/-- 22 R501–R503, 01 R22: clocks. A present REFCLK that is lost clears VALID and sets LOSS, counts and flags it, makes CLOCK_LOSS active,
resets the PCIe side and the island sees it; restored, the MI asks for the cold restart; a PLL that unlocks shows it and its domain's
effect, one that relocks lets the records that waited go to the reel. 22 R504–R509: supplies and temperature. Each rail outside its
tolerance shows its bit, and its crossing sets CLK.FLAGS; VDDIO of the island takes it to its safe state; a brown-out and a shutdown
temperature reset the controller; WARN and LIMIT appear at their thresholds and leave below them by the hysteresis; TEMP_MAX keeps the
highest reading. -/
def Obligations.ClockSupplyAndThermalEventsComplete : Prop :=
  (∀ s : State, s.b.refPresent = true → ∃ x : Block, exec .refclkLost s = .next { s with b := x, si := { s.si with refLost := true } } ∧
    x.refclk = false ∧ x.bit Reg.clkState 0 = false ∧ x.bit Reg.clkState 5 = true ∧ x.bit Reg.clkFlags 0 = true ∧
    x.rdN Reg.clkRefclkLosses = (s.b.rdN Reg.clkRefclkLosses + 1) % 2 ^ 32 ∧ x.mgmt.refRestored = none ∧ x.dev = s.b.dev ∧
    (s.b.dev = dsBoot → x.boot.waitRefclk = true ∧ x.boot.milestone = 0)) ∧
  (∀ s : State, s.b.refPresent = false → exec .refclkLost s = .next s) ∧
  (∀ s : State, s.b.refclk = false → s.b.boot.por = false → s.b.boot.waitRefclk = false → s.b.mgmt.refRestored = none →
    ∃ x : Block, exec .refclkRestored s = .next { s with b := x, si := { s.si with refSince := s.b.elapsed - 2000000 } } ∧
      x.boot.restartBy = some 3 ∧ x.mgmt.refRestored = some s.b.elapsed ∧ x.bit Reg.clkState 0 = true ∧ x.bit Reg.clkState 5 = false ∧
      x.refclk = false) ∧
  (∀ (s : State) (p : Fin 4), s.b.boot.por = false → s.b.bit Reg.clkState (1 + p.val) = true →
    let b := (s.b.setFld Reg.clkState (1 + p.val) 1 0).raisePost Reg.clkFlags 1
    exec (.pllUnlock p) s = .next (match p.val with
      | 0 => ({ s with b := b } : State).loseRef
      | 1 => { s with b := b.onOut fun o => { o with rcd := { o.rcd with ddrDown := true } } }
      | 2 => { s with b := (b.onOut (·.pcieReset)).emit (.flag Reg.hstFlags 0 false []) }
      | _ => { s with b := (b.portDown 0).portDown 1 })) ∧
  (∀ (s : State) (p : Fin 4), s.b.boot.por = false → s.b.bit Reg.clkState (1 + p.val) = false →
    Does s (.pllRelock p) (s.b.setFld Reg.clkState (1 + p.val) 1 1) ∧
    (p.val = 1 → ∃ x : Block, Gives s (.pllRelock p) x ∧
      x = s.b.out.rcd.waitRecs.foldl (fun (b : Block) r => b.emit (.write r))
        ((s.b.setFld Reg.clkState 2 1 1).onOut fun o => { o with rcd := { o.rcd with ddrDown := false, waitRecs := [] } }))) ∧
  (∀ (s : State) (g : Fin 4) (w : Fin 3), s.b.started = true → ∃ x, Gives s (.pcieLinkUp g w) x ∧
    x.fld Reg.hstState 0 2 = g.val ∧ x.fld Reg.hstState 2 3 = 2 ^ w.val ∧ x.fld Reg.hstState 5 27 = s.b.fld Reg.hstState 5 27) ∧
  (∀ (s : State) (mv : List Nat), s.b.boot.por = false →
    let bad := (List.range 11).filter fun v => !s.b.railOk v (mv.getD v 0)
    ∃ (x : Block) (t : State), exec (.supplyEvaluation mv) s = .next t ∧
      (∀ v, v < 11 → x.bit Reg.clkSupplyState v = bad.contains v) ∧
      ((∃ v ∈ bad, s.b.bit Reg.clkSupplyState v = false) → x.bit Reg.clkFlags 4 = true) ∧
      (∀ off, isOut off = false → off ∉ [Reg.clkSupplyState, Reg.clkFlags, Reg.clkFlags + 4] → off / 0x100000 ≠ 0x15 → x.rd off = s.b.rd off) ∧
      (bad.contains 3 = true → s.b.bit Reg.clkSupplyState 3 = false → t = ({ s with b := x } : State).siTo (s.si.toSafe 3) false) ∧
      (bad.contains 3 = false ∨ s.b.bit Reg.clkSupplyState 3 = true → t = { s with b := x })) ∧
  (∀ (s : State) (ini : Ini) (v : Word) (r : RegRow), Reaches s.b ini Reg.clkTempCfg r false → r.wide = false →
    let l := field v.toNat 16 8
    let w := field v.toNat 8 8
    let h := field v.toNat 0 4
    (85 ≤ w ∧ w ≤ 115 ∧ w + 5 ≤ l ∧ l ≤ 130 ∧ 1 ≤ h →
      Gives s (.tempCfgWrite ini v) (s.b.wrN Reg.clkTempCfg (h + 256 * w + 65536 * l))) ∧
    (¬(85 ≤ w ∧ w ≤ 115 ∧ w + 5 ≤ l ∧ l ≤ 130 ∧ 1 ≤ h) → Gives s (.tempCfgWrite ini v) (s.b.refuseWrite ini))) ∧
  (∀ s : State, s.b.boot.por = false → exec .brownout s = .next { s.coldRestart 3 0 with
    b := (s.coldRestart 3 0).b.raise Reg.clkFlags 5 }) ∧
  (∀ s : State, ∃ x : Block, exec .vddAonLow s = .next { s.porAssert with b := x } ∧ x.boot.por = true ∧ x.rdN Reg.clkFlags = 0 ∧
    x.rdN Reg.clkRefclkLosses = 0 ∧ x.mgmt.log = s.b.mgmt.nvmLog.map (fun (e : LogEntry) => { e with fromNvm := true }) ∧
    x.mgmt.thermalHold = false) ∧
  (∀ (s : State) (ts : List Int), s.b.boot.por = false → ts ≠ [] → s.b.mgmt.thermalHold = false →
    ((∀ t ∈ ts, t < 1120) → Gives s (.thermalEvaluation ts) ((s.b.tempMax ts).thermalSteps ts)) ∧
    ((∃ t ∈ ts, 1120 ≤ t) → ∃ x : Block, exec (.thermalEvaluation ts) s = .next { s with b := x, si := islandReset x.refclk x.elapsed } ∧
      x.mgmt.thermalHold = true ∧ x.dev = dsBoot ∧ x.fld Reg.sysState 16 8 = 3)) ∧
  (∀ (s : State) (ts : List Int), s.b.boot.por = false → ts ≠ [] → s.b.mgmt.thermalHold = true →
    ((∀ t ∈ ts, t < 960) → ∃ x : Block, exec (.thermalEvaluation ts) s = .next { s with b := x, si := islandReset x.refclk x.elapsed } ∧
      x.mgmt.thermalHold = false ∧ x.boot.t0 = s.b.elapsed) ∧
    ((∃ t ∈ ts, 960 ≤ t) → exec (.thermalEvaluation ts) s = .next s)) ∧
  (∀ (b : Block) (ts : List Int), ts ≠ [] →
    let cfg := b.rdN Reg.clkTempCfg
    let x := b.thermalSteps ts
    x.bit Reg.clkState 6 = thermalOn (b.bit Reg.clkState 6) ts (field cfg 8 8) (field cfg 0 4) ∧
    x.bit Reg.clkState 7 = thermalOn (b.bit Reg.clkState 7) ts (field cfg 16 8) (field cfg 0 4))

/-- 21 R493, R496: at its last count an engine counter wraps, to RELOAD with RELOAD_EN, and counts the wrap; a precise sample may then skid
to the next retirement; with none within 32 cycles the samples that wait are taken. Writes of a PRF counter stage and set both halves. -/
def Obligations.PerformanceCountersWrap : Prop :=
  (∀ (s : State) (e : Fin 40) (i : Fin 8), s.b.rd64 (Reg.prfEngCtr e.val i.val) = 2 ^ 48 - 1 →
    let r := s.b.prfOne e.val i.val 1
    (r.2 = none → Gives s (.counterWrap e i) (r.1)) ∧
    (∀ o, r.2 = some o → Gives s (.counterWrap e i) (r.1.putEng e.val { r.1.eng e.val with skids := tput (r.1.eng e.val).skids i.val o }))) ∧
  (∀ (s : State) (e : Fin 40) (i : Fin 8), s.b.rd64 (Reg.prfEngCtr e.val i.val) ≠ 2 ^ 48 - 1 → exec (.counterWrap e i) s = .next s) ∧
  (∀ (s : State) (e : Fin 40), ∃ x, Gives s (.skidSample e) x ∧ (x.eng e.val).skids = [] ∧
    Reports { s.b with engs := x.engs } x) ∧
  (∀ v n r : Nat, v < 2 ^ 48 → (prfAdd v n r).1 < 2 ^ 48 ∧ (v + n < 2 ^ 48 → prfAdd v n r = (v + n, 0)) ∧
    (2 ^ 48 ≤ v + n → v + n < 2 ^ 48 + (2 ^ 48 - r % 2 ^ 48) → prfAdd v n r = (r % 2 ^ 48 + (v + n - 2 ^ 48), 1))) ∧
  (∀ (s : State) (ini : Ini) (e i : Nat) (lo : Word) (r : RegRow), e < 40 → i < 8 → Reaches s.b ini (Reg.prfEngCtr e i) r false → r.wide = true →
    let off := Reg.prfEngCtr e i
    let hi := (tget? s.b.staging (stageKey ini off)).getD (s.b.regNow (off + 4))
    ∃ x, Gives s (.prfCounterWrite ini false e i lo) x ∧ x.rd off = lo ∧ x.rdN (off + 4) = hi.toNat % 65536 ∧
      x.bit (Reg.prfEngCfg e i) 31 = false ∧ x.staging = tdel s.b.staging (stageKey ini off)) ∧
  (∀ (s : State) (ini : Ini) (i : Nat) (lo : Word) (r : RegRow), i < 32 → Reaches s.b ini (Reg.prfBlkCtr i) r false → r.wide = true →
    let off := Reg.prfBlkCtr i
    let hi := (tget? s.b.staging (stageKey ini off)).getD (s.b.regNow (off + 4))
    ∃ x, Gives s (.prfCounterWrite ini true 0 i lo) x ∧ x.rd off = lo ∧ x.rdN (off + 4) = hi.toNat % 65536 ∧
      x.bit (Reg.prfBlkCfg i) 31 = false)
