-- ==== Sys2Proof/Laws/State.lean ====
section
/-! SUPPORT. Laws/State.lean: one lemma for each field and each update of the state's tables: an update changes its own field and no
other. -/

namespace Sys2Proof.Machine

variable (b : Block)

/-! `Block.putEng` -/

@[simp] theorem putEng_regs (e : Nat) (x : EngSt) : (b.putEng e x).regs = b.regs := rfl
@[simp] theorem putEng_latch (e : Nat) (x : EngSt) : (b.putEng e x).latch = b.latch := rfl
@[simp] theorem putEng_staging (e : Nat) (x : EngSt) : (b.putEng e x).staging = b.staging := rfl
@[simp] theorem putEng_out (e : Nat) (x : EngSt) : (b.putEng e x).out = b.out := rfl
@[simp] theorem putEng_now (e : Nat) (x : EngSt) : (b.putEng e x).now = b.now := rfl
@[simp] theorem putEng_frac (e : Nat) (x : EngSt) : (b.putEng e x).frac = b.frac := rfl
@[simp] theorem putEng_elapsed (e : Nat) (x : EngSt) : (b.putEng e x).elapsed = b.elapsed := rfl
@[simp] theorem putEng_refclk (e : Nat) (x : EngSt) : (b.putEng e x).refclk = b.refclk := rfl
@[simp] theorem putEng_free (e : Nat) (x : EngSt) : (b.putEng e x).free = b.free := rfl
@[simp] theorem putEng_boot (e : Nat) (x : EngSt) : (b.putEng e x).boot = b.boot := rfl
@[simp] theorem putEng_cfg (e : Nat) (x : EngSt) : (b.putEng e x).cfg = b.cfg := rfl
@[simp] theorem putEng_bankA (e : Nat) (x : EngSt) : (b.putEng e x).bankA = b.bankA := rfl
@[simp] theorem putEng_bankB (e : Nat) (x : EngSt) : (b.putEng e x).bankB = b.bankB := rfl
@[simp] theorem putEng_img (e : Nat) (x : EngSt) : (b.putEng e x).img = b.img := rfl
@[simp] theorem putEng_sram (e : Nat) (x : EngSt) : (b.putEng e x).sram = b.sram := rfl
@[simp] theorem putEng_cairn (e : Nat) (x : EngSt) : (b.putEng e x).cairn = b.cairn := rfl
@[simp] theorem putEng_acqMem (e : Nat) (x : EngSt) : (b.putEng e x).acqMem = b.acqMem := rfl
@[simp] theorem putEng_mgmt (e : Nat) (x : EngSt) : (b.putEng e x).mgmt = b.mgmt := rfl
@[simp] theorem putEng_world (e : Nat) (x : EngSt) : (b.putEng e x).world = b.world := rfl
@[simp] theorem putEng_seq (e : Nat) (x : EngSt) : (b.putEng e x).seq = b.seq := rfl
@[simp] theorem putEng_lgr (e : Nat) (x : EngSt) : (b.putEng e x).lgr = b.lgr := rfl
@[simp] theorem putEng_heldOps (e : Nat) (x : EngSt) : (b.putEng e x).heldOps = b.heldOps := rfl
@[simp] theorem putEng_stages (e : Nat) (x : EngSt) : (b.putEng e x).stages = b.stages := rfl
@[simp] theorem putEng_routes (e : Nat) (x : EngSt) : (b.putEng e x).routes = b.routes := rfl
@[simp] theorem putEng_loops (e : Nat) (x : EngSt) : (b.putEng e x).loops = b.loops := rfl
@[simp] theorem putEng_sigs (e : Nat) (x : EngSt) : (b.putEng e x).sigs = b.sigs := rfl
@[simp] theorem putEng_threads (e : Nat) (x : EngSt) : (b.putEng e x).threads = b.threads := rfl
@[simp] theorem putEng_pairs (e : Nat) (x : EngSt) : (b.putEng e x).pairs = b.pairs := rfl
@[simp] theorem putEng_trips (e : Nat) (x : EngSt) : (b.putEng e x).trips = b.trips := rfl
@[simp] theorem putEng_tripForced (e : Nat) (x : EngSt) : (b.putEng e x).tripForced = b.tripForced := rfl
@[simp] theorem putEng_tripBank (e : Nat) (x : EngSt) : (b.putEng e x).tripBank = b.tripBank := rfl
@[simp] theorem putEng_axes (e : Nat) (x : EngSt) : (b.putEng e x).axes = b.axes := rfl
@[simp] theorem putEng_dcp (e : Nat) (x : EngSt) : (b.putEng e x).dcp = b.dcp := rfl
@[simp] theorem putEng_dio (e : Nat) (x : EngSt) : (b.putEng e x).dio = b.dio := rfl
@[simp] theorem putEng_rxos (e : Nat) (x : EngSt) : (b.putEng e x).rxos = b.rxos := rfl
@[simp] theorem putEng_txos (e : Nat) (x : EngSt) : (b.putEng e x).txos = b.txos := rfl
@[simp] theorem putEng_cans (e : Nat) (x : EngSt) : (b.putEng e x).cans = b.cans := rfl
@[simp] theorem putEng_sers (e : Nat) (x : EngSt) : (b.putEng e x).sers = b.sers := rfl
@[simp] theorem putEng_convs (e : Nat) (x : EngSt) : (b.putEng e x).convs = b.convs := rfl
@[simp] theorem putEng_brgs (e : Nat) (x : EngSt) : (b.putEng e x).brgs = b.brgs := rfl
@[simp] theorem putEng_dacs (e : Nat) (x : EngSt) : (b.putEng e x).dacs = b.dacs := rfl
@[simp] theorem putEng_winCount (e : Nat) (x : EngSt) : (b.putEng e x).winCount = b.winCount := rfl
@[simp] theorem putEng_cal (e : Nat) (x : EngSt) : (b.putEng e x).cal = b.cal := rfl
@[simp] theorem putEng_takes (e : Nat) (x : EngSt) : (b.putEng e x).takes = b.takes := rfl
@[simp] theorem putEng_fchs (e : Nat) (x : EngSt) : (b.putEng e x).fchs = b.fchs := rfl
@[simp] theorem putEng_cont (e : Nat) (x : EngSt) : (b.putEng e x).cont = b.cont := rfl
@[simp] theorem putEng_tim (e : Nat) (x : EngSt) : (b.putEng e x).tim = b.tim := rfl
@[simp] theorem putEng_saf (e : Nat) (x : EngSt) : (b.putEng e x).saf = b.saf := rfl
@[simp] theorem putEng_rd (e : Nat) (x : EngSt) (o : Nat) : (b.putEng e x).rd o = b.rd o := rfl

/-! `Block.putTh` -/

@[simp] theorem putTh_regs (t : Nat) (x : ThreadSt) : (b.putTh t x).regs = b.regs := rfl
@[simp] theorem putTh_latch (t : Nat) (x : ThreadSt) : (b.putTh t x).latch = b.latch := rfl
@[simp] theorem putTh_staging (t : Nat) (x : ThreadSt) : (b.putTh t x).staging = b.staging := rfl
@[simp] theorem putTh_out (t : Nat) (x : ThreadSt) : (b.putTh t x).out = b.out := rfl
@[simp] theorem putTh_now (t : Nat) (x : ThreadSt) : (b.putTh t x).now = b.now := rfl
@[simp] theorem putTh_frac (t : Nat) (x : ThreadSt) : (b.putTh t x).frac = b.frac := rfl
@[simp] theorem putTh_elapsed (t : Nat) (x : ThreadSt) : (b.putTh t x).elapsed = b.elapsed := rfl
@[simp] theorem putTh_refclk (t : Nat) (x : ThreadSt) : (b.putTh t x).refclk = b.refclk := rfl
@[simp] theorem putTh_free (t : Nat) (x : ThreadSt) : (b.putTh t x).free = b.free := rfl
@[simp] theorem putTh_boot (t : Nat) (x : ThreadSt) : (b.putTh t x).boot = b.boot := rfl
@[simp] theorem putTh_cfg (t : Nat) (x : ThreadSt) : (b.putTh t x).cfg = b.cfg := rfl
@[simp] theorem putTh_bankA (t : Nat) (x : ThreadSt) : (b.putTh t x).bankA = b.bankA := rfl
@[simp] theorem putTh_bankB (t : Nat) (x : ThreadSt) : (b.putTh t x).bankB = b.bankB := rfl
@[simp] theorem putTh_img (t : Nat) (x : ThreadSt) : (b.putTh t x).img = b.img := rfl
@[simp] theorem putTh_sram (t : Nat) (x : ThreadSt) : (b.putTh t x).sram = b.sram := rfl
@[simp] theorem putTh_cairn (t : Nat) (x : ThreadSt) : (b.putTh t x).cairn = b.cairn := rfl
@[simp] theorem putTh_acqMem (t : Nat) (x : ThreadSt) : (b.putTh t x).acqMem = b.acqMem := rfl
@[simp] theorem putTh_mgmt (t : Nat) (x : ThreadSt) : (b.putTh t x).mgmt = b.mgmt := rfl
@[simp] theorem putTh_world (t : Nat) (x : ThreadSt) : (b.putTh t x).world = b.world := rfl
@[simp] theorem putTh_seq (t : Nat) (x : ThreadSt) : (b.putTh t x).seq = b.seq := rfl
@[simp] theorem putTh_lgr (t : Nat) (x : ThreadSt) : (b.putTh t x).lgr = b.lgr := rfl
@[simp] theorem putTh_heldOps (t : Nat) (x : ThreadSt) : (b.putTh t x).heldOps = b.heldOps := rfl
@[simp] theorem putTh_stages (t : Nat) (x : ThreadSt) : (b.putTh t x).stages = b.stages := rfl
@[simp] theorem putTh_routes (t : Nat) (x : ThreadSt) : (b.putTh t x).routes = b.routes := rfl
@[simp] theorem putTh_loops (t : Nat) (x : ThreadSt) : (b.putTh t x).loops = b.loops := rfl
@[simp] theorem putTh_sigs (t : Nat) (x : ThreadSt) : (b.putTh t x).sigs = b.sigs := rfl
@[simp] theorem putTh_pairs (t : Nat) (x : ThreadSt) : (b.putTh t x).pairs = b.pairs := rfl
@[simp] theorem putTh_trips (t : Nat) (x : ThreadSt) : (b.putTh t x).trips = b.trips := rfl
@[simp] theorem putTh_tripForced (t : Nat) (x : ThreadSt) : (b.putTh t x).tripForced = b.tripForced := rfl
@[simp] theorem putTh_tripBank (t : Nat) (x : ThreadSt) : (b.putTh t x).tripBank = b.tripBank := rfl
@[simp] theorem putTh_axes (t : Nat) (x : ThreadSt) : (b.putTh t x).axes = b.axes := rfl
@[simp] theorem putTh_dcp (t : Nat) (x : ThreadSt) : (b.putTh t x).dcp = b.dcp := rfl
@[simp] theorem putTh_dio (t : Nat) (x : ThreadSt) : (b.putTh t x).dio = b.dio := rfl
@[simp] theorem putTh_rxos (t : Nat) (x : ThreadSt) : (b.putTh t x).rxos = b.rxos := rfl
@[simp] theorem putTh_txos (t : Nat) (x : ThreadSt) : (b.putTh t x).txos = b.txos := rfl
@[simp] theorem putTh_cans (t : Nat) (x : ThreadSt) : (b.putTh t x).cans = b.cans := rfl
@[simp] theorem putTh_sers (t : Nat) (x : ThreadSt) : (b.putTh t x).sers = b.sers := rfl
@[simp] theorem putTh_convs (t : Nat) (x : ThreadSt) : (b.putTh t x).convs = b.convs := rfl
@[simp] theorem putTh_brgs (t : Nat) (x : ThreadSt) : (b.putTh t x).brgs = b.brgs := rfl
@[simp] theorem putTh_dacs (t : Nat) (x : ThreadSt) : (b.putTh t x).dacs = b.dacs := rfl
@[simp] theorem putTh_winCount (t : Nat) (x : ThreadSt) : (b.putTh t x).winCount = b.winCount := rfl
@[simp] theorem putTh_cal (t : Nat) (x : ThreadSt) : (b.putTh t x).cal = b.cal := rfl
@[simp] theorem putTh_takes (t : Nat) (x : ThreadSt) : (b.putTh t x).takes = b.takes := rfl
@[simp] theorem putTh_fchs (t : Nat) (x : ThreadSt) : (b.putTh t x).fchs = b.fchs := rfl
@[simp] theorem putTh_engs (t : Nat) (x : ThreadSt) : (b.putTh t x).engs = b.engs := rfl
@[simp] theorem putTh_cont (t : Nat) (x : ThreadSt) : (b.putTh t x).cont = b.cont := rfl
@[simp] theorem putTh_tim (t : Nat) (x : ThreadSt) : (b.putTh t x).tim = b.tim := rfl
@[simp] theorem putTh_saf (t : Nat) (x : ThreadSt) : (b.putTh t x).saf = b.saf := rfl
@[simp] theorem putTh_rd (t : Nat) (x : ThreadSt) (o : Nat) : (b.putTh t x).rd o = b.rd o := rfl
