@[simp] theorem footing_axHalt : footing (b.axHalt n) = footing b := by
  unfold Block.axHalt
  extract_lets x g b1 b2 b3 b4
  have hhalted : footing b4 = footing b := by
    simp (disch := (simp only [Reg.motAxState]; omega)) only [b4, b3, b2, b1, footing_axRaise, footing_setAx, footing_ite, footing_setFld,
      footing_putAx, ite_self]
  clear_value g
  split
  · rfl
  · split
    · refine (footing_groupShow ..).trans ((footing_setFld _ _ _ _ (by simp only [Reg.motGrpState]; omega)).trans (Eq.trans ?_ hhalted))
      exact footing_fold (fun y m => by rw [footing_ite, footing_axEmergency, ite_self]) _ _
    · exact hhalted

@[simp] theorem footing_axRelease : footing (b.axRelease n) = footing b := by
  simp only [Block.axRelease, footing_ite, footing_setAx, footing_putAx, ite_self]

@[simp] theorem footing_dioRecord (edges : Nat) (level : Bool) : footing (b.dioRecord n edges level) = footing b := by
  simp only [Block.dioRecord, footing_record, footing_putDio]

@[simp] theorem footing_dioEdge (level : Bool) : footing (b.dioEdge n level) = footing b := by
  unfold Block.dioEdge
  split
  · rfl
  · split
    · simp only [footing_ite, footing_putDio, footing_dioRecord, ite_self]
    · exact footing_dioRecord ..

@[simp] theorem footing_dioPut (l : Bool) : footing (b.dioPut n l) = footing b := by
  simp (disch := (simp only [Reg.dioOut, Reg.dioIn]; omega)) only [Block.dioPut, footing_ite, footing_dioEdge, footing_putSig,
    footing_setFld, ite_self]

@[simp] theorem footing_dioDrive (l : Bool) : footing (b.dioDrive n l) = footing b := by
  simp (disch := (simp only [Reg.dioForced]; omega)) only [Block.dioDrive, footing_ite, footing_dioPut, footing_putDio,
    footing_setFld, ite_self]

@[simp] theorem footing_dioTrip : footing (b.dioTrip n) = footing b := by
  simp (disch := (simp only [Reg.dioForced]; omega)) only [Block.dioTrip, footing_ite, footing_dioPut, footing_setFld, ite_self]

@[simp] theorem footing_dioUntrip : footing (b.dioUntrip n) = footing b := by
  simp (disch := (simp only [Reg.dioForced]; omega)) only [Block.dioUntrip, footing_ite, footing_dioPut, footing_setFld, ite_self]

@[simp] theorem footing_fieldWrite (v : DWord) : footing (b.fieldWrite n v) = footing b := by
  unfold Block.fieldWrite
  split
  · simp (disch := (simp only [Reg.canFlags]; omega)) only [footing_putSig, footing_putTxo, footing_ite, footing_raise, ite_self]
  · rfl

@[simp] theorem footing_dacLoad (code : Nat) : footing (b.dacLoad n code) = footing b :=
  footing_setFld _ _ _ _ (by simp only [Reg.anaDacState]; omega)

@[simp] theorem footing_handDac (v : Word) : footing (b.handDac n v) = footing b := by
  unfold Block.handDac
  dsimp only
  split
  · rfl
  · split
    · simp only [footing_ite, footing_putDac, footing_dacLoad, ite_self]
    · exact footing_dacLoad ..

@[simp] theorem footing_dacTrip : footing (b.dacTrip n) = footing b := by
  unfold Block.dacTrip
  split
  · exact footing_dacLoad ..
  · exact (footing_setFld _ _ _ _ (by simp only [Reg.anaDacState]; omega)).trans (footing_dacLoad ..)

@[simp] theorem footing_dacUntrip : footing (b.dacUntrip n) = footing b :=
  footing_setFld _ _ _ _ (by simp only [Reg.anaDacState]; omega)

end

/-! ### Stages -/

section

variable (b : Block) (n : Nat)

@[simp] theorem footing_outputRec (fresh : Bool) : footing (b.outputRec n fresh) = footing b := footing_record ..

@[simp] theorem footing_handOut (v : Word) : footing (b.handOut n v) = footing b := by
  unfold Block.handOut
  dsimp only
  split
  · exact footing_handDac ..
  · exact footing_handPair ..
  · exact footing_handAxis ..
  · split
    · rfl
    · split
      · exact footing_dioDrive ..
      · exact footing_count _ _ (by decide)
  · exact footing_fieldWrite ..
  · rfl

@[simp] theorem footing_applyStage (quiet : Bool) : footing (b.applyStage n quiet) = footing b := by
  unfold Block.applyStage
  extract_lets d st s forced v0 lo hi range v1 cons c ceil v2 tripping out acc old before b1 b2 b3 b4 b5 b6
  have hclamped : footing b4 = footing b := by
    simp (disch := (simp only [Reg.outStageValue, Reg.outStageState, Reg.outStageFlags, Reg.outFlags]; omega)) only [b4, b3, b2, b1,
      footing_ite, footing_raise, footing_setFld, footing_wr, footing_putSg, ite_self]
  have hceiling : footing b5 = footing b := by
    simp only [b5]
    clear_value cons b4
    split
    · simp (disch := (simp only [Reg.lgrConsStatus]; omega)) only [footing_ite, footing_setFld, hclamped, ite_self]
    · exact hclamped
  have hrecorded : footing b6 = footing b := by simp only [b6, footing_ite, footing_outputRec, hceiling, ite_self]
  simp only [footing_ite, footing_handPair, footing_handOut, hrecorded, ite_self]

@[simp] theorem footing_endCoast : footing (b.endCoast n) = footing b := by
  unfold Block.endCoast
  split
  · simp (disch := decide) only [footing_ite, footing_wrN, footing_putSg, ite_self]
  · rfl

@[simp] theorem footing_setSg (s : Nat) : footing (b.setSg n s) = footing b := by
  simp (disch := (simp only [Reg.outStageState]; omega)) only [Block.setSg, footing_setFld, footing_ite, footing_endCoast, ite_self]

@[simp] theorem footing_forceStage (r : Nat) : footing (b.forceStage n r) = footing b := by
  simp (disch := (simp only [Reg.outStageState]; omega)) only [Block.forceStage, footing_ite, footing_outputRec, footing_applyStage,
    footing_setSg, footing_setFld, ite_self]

------------------------

=== ABOUT THIS TASK ===
When a line in the material above holds the word "frac", copy that line.

=== SOLUTION TO THIS TASK ===
@[simp] theorem putEng_frac (e : Nat) (x : EngSt) : (b.putEng e x).frac = b.frac := rfl
@[simp] theorem putTh_frac (t : Nat) (x : ThreadSt) : (b.putTh t x).frac = b.frac := rfl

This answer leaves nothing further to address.